Collected data entries -
^^^^^^^^
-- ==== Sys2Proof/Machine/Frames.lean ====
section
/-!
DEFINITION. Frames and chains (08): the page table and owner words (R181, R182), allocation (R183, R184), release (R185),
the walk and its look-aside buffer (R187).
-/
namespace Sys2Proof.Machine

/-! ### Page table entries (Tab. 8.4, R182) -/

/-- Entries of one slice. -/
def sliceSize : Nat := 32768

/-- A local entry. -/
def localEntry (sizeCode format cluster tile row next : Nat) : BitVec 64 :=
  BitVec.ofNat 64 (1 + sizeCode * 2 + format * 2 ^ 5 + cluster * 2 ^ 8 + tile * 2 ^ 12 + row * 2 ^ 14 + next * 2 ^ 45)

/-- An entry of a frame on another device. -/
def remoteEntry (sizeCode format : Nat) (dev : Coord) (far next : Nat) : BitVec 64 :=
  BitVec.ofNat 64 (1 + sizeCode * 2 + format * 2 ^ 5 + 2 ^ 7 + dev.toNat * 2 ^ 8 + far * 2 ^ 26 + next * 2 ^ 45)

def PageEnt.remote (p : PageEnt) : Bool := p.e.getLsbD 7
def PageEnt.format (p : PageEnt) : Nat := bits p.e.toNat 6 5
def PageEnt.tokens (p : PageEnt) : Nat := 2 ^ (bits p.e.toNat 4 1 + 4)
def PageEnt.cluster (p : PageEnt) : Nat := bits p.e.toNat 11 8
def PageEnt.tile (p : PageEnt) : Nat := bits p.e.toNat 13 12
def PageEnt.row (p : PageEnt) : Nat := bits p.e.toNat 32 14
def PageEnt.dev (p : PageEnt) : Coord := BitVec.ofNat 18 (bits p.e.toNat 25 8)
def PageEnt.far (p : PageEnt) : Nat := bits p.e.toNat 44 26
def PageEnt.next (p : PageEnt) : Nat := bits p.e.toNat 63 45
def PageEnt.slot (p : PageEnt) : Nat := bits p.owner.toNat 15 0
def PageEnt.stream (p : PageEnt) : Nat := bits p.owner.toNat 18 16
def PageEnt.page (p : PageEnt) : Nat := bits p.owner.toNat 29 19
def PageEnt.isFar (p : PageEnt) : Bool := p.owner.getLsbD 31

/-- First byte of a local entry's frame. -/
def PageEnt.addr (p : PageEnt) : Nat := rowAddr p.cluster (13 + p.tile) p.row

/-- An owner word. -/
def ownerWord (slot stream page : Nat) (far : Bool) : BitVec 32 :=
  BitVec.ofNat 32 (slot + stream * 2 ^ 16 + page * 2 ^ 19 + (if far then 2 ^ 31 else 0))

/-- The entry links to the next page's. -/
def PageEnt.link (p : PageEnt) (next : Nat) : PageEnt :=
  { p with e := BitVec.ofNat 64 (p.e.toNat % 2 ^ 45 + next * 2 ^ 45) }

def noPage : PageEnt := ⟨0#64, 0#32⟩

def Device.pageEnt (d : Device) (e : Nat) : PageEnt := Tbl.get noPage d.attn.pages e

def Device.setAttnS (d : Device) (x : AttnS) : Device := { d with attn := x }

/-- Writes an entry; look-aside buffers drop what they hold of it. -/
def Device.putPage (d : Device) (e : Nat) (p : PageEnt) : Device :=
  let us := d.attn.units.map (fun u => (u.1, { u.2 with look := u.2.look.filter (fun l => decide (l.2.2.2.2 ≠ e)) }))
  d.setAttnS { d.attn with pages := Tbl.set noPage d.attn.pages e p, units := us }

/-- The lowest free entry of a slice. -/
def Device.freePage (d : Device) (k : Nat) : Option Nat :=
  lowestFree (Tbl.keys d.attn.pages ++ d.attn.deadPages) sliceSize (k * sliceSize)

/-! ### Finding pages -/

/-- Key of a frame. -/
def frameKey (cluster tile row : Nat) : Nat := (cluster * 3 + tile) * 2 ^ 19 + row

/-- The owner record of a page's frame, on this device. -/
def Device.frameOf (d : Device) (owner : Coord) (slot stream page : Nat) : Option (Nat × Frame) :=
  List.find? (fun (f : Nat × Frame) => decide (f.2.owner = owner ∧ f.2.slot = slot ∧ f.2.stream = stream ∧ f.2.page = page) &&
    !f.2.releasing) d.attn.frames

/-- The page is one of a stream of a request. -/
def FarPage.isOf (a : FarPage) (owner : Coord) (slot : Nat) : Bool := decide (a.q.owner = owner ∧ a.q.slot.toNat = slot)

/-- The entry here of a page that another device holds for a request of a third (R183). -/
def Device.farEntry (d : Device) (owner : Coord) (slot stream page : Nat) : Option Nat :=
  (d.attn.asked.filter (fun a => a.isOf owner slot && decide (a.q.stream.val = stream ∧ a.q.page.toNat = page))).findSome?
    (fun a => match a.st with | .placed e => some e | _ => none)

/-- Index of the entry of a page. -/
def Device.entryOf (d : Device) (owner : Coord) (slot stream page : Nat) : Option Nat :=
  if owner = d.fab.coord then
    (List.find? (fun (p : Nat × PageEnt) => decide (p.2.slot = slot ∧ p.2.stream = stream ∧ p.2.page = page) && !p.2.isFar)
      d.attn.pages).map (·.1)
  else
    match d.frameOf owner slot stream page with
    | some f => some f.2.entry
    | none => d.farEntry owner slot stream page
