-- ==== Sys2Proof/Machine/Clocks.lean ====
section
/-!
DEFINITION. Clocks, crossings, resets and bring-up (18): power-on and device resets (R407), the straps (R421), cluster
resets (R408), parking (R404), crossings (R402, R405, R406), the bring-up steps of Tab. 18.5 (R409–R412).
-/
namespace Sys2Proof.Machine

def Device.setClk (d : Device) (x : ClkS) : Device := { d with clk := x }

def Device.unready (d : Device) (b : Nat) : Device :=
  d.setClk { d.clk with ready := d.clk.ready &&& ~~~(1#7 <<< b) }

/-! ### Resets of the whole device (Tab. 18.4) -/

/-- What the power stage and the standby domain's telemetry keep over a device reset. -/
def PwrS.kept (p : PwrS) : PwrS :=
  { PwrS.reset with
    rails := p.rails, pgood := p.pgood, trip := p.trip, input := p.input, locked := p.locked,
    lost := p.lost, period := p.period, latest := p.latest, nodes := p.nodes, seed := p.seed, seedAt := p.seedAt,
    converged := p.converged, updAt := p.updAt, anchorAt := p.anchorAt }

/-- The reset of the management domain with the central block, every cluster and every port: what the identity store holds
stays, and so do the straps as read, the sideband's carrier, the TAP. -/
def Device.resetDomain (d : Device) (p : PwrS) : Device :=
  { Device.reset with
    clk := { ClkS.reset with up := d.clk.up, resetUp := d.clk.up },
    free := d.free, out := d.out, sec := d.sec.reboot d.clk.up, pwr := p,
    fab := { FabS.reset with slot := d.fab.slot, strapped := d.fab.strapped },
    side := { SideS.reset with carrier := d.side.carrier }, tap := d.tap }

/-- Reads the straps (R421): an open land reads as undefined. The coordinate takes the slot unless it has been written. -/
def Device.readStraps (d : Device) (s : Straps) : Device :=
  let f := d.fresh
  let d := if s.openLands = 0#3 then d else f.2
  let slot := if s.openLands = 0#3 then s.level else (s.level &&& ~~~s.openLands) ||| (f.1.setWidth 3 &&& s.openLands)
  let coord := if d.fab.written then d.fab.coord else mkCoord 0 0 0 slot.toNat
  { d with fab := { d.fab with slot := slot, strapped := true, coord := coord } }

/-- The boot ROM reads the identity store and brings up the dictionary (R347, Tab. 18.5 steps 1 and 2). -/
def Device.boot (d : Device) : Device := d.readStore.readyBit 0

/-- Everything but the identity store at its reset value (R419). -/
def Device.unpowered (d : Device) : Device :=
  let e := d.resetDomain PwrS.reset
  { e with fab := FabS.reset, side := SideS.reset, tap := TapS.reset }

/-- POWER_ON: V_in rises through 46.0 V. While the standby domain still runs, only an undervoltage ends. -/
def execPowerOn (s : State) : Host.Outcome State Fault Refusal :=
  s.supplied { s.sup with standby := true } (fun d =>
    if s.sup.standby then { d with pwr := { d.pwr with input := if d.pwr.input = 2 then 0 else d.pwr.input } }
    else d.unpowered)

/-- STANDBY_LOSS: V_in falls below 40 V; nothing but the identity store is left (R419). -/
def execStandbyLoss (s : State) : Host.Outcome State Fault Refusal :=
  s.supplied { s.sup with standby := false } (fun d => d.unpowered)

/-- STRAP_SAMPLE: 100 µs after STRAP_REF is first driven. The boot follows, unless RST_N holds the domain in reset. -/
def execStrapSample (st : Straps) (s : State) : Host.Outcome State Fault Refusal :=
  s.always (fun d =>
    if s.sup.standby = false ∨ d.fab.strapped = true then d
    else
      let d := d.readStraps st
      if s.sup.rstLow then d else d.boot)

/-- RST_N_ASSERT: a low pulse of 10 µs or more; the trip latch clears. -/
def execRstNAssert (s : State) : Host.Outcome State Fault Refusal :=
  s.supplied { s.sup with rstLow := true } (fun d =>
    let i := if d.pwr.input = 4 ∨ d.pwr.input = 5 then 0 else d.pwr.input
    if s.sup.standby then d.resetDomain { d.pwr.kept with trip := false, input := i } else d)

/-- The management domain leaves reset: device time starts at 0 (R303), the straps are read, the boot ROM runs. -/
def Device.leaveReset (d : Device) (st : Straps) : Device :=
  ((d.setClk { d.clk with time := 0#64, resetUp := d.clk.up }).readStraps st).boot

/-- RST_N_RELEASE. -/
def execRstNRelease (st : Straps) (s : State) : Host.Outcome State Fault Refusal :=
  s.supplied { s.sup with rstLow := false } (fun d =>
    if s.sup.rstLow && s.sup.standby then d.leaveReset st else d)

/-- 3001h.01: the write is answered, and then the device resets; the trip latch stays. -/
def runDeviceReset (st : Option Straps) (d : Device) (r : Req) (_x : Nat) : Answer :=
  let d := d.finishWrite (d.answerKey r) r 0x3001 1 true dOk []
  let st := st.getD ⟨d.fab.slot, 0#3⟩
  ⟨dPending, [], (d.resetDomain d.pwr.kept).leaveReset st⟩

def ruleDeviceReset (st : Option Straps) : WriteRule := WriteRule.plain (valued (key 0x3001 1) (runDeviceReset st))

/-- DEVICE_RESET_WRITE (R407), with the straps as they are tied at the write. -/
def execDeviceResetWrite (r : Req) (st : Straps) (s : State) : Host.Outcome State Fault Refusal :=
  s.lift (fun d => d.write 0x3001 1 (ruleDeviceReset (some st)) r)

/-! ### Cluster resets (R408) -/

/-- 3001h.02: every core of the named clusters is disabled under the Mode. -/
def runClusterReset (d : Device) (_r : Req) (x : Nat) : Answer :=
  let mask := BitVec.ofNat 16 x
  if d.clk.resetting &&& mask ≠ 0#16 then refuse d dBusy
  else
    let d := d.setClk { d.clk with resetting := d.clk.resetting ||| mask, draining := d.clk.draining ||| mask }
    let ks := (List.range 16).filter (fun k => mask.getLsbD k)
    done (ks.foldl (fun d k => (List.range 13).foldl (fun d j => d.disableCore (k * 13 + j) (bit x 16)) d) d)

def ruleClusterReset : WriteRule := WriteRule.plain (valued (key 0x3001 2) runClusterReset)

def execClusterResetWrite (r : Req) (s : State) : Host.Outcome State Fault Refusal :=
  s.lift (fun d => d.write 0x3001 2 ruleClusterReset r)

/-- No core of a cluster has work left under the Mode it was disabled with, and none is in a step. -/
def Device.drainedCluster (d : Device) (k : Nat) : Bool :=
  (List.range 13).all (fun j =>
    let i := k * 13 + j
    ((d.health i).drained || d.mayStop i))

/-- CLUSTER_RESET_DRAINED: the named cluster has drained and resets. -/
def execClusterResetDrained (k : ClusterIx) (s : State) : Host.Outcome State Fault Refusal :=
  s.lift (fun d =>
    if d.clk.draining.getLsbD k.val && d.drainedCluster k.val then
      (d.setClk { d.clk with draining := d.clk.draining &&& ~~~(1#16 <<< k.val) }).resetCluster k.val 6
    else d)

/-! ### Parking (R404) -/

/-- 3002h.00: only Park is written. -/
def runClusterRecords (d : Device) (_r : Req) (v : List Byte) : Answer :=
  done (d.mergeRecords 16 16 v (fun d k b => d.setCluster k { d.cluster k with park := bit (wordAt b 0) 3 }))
^^^^^^^^
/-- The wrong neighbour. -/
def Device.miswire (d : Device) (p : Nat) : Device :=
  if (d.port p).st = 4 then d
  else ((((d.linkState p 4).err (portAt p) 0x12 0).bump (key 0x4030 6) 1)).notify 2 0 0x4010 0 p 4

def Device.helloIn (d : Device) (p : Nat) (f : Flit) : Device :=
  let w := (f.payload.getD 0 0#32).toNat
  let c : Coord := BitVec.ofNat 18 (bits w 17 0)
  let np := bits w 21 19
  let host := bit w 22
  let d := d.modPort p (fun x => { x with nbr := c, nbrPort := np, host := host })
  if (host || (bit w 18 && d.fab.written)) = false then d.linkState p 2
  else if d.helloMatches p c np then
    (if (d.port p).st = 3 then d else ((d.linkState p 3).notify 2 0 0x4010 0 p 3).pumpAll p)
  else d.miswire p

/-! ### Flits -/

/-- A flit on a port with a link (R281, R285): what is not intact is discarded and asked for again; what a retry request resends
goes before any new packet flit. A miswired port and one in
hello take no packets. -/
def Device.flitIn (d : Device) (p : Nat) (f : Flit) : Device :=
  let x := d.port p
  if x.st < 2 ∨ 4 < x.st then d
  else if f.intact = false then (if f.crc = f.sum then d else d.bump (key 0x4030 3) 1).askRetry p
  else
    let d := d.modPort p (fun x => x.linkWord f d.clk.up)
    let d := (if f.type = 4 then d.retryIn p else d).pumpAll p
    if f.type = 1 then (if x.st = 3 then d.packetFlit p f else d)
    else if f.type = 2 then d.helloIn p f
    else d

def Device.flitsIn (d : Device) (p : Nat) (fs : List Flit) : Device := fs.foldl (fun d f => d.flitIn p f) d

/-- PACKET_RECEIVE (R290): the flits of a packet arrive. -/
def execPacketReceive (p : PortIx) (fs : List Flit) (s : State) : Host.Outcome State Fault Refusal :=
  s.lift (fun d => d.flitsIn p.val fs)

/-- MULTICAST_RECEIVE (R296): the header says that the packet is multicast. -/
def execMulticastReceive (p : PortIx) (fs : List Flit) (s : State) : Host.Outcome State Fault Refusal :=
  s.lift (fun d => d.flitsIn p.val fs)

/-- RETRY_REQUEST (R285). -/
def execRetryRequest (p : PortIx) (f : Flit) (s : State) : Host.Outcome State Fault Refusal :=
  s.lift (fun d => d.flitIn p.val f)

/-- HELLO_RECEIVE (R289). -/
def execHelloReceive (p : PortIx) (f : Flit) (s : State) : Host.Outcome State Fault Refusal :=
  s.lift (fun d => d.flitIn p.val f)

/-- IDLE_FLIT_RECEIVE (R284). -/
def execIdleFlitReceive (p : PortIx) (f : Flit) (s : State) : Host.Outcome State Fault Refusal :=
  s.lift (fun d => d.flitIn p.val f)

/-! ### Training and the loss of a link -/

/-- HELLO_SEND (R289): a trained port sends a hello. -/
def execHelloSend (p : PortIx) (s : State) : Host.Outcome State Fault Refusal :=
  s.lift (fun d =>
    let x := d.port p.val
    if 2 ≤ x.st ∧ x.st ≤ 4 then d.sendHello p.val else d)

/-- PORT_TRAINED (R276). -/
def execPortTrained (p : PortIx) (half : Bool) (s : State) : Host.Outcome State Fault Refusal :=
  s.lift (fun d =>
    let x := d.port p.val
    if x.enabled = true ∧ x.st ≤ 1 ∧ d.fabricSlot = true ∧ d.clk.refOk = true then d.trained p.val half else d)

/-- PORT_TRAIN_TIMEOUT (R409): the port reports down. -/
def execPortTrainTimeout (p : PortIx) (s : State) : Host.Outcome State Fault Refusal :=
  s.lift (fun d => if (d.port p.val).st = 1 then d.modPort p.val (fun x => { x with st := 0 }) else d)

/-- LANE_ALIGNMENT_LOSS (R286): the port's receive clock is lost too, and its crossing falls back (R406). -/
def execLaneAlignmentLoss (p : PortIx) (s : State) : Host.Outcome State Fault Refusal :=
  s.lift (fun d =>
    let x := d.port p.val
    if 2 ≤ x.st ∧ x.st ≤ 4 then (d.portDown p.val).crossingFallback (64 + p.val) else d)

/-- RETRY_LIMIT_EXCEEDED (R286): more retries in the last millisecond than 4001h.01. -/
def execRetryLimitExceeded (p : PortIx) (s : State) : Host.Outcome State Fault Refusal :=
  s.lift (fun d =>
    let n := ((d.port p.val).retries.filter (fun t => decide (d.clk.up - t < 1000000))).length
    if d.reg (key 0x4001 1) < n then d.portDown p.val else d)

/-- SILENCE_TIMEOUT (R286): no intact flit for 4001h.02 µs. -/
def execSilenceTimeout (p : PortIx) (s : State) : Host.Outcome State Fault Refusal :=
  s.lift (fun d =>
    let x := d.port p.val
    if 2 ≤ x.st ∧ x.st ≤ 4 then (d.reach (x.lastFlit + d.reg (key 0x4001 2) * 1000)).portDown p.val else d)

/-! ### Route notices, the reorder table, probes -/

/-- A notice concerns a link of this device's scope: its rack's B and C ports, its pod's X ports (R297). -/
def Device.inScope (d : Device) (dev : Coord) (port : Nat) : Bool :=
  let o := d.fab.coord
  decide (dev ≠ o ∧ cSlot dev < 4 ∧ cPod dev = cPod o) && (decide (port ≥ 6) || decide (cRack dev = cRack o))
^^^^^^^^
Exercise details - Return word for word the lines above from the line with "wrong neighbour. -/" to the line with "(if (d.port p).st", including both and leaving out all others.

Output -
/-- The wrong neighbour. -/
def Device.miswire (d : Device) (p : Nat) : Device :=
  if (d.port p).st = 4 then d
  else ((((d.linkState p 4).err (portAt p) 0x12 0).bump (key 0x4030 6) 1)).notify 2 0 0x4010 0 p 4

def Device.helloIn (d : Device) (p : Nat) (f : Flit) : Device :=
  let w := (f.payload.getD 0 0#32).toNat
  let c : Coord := BitVec.ofNat 18 (bits w 17 0)
  let np := bits w 21 19
  let host := bit w 22
  let d := d.modPort p (fun x => { x with nbr := c, nbrPort := np, host := host })
  if (host || (bit w 18 && d.fab.written)) = false then d.linkState p 2
  else if d.helloMatches p c np then
    (if (d.port p).st = 3 then d else ((d.linkState p 3).notify 2 0 0x4010 0 p 3).pumpAll p)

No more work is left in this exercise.